(Saved entries)
Start of Block

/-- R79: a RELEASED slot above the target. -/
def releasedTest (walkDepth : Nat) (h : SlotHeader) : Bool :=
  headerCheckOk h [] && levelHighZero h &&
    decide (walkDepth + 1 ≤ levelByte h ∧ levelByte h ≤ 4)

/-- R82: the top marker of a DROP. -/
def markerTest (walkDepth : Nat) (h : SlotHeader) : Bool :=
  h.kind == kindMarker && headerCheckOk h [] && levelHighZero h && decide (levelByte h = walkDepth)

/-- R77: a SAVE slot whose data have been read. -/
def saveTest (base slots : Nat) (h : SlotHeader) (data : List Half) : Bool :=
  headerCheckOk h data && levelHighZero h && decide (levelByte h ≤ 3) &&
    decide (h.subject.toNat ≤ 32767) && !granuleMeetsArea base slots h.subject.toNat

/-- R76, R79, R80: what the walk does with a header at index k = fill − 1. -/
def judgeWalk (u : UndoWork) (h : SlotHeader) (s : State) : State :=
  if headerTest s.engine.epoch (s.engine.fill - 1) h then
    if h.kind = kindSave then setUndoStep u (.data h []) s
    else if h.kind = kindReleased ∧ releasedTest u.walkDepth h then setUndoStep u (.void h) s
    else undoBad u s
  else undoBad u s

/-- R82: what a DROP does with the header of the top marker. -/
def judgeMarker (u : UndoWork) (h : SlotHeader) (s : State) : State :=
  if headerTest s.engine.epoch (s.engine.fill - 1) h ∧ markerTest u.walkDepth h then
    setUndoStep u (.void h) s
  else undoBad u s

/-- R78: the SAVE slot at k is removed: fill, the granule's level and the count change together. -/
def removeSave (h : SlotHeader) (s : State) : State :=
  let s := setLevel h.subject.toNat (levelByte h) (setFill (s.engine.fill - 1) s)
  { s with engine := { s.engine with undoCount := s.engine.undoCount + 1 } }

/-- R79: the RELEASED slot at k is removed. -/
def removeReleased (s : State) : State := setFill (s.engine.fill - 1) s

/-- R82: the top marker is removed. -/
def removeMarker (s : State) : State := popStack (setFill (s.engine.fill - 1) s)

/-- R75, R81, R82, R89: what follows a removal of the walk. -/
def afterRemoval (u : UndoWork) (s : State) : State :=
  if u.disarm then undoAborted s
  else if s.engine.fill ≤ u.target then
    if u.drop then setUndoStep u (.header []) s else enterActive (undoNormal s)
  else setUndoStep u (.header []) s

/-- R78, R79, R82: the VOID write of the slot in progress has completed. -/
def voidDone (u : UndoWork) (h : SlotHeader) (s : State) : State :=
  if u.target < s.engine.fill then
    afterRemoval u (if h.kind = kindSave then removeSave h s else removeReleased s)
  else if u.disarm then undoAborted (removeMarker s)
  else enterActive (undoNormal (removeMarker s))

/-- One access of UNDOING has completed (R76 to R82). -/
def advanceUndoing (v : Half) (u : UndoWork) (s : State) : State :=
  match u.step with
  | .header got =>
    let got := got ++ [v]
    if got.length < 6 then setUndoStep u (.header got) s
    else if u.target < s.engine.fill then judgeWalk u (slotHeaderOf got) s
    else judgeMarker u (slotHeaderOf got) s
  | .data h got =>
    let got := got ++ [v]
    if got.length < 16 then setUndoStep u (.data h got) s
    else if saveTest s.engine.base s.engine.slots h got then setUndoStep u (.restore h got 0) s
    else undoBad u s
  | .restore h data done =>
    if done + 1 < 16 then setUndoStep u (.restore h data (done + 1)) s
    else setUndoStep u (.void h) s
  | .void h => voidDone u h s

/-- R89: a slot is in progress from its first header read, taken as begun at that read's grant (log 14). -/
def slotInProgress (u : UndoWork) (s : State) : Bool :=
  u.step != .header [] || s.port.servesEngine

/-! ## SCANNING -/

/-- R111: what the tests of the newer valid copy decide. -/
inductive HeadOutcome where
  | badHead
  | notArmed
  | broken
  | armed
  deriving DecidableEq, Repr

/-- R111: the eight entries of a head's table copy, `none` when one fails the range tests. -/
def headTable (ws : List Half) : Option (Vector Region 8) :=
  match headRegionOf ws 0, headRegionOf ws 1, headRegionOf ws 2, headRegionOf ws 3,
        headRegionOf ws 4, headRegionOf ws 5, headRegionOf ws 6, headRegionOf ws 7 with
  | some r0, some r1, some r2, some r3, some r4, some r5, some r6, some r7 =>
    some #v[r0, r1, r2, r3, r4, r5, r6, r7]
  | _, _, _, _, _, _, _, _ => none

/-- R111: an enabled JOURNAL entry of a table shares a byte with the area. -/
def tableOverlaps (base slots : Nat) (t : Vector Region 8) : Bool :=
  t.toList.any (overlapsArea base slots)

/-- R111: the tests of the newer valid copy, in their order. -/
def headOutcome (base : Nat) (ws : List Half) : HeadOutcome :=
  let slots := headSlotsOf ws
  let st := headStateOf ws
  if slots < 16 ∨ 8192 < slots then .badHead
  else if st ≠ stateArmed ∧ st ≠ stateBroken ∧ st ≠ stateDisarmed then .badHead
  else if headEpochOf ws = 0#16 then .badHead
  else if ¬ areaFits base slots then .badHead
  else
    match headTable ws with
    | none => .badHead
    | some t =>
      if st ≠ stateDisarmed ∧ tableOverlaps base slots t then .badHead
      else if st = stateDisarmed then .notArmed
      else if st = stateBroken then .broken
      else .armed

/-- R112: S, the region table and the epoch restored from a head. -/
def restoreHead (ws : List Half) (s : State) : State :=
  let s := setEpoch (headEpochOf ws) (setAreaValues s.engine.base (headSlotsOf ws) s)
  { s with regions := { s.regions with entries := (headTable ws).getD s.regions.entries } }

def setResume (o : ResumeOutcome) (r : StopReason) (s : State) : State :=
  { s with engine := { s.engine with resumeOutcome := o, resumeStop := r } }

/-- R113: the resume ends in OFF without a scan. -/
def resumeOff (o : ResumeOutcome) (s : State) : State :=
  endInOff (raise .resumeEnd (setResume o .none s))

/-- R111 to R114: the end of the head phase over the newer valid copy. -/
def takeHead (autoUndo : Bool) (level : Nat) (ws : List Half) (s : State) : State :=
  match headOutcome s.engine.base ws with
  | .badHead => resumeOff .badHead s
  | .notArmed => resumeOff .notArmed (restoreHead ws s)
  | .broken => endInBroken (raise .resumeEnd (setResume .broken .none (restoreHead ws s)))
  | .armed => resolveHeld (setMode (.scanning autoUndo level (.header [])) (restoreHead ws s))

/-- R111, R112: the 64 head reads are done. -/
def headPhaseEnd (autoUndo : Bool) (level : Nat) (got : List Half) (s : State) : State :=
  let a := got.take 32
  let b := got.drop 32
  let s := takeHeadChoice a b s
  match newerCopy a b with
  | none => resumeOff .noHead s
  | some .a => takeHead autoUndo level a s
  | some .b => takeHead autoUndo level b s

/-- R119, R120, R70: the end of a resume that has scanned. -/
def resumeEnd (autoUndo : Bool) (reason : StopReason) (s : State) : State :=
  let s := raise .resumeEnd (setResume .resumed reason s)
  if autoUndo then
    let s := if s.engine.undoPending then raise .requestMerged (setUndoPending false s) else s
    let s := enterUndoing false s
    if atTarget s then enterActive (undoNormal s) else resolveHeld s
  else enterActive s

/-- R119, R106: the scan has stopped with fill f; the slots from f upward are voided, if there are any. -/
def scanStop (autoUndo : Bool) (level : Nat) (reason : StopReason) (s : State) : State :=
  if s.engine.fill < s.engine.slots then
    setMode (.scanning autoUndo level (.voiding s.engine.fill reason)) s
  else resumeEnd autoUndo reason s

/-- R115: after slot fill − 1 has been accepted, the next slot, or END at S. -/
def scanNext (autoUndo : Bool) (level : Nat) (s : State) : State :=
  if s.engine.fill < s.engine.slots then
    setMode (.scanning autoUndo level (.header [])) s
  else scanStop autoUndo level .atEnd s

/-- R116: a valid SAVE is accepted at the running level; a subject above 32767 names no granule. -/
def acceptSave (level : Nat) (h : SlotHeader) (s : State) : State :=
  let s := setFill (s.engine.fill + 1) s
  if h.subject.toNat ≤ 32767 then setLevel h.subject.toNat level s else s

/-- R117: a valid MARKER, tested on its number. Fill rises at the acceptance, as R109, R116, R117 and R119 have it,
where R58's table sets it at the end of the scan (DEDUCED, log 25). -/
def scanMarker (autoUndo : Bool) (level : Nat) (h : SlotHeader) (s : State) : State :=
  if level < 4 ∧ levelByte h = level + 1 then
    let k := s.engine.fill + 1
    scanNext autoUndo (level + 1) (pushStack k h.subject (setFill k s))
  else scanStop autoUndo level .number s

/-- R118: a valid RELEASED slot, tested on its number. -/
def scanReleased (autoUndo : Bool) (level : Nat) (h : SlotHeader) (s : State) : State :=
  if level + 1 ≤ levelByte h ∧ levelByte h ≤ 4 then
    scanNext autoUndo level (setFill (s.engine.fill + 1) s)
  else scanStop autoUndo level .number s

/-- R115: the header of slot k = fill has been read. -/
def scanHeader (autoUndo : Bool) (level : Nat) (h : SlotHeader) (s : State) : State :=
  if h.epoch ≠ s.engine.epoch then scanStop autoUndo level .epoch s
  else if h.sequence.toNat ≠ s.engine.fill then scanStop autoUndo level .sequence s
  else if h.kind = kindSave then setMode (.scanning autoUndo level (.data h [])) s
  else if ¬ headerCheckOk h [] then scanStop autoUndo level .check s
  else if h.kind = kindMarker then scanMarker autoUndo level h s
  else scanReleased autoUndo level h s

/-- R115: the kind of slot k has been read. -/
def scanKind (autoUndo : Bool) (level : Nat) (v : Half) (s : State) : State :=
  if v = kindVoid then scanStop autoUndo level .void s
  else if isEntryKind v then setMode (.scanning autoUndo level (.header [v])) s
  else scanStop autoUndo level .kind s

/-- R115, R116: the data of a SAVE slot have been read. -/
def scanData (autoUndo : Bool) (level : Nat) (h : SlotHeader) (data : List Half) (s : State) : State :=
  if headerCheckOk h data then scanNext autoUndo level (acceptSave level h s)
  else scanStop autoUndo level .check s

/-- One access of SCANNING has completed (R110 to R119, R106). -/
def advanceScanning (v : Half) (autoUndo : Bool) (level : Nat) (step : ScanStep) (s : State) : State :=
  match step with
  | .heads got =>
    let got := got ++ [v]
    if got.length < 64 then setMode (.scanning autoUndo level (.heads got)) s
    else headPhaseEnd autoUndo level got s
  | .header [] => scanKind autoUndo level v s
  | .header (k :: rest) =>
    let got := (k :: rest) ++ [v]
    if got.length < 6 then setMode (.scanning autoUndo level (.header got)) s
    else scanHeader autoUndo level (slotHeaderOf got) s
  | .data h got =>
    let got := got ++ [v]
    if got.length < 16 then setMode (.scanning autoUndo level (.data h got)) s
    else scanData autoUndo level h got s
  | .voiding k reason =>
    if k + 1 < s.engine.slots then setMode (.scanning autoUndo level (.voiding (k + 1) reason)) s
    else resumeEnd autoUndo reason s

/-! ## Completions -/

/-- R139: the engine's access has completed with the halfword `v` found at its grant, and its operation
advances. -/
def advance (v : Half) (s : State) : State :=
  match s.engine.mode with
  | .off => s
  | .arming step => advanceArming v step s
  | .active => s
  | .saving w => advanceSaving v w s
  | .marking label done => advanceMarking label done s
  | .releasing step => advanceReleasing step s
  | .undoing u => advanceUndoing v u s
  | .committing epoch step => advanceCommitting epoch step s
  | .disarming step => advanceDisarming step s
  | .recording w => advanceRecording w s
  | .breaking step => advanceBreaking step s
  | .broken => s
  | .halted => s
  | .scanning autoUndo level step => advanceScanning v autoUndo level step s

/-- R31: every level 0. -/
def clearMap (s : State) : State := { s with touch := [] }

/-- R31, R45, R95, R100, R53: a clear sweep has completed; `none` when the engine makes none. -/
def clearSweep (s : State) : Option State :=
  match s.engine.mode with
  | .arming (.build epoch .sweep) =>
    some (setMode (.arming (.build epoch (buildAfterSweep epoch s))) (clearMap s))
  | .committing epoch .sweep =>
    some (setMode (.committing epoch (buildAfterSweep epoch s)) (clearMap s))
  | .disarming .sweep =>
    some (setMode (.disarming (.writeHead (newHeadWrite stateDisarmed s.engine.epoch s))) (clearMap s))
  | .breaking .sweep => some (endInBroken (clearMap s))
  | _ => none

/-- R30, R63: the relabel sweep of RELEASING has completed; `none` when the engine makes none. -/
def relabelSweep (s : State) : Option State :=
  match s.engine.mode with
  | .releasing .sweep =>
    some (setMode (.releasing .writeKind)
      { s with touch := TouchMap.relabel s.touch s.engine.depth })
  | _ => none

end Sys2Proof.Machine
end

End of Block

## What the task asks
Nothing should be returned except the lines from the first line of the data above through the line with "headerCheckOk h data &&", each one exact.

## Answer to the problem
/-- R79: a RELEASED slot above the target. -/
def releasedTest (walkDepth : Nat) (h : SlotHeader) : Bool :=
  headerCheckOk h [] && levelHighZero h &&
    decide (walkDepth + 1 ≤ levelByte h ∧ levelByte h ≤ 4)

/-- R82: the top marker of a DROP. -/
def markerTest (walkDepth : Nat) (h : SlotHeader) : Bool :=
  h.kind == kindMarker && headerCheckOk h [] && levelHighZero h && decide (levelByte h = walkDepth)

/-- R77: a SAVE slot whose data have been read. -/
def saveTest (base slots : Nat) (h : SlotHeader) (data : List Half) : Bool :=
  headerCheckOk h data && levelHighZero h && decide (levelByte h ≤ 3) &&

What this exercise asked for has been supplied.